About this task: Copy out each line below exactly as written.

:::::

-- ==== Sys2Proof/Machine/Operands.lean ====
section
/-! DEFINITION. How values are coded in the characters that cross the pins: numbers, enumerations, optional fields, lists
and sets in supervisory frames (R197), headers and responses of the bay line (R161, R198), answers on the train link
(R199), and the checks of all three. -/

namespace Sys2Proof.Machine

/-! ### Supervisory data (R197) -/

/-- A character of a value below 256. -/
def chr (n : Nat) : Byte := BitVec.ofNat 8 n

/-- A number: four characters, most significant first. -/
def num (n : Nat) : List Byte := [chr (n / 16777216), chr (n / 65536), chr (n / 256), chr n]

/-- A signed number: two's complement in four characters. -/
def snum (n : Int) : List Byte := num (BitVec.ofInt 32 n).toNat

/-- A time base value. -/
def timeNum (t : Time) : List Byte := num t.toNat

/-- A yes/no item: its values count from 0 in the order "yes / no" (log entry 12). -/
def yesNo (b : Bool) : List Byte := [if b then 0#8 else 1#8]

/-- An optional field: a presence character, and the value where it is present. -/
def optional {α : Type} (enc : α → List Byte) : Option α → List Byte
  | none => [0#8]
  | some x => 1#8 :: enc x

/-- A list: a count character and the entries in list order. -/
def listOf {α : Type} (enc : α → List Byte) (xs : List α) : List Byte := chr xs.length :: (xs.map enc).flatten

/-- The value of a set's character: bit `i` is set when `first + i` is in the set, for `width` bits. -/
def setChar (width first : Nat) (xs : List Nat) : Byte :=
  chr (((List.range width).map fun i => if xs.contains (first + i) then 2 ^ i else 0).sum)

/-- A set of bay numbers: four characters, bit b - 1 for bay b. -/
def baySet (xs : List Nat) : List Byte := (List.range 4).map fun k => setChar 8 (8 * k + 1) xs

/-- A set of door indices: six characters on the same pattern. -/
def doorSet (xs : List Nat) : List Byte := (List.range 6).map fun k => setChar 8 (8 * k + 1) xs

/-- An attention set: three characters, one bit per kind in the order of the attention table. -/
def attnSet (a : BitVec 24) : List Byte := [a.extractLsb' 0 8, a.extractLsb' 8 8, a.extractLsb' 16 8]

/-- The value of a number's four characters. -/
def numOf (a b c d : Byte) : Nat := a.toNat * 16777216 + b.toNat * 65536 + c.toNat * 256 + d.toNat

/-- The data of a request that carries one number. -/
def readNum : List Byte → Option Nat
  | [a, b, c, d] => some (numOf a b c d)
  | _ => none

/-- The data of a request that carries one optional number. -/
def readOptionalNum : List Byte → Option (Option Nat)
  | [p] => if p = 0#8 then some none else none
  | [p, a, b, c, d] => if p = 1#8 then some (some (numOf a b c d)) else none
  | _ => none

:::::

Completed task:
-- ==== Sys2Proof/Machine/Operands.lean ====
section
/-! DEFINITION. How values are coded in the characters that cross the pins: numbers, enumerations, optional fields, lists
and sets in supervisory frames (R197), headers and responses of the bay line (R161, R198), answers on the train link
(R199), and the checks of all three. -/

namespace Sys2Proof.Machine

/-! ### Supervisory data (R197) -/

/-- A character of a value below 256. -/
def chr (n : Nat) : Byte := BitVec.ofNat 8 n

/-- A number: four characters, most significant first. -/
def num (n : Nat) : List Byte := [chr (n / 16777216), chr (n / 65536), chr (n / 256), chr n]

/-- A signed number: two's complement in four characters. -/
def snum (n : Int) : List Byte := num (BitVec.ofInt 32 n).toNat

/-- A time base value. -/
def timeNum (t : Time) : List Byte := num t.toNat

/-- A yes/no item: its values count from 0 in the order "yes / no" (log entry 12). -/
def yesNo (b : Bool) : List Byte := [if b then 0#8 else 1#8]

/-- An optional field: a presence character, and the value where it is present. -/
def optional {α : Type} (enc : α → List Byte) : Option α → List Byte
  | none => [0#8]
  | some x => 1#8 :: enc x

/-- A list: a count character and the entries in list order. -/
def listOf {α : Type} (enc : α → List Byte) (xs : List α) : List Byte := chr xs.length :: (xs.map enc).flatten

/-- The value of a set's character: bit `i` is set when `first + i` is in the set, for `width` bits. -/
def setChar (width first : Nat) (xs : List Nat) : Byte :=
  chr (((List.range width).map fun i => if xs.contains (first + i) then 2 ^ i else 0).sum)

/-- A set of bay numbers: four characters, bit b - 1 for bay b. -/
def baySet (xs : List Nat) : List Byte := (List.range 4).map fun k => setChar 8 (8 * k + 1) xs

/-- A set of door indices: six characters on the same pattern. -/
def doorSet (xs : List Nat) : List Byte := (List.range 6).map fun k => setChar 8 (8 * k + 1) xs

/-- An attention set: three characters, one bit per kind in the order of the attention table. -/
def attnSet (a : BitVec 24) : List Byte := [a.extractLsb' 0 8, a.extractLsb' 8 8, a.extractLsb' 16 8]

/-- The value of a number's four characters. -/
def numOf (a b c d : Byte) : Nat := a.toNat * 16777216 + b.toNat * 65536 + c.toNat * 256 + d.toNat

/-- The data of a request that carries one number. -/
def readNum : List Byte → Option Nat
  | [a, b, c, d] => some (numOf a b c d)
  | _ => none

/-- The data of a request that carries one optional number. -/
def readOptionalNum : List Byte → Option (Option Nat)
  | [p] => if p = 0#8 then some none else none
  | [p, a, b, c, d] => if p = 1#8 then some (some (numOf a b c d)) else none
  | _ => none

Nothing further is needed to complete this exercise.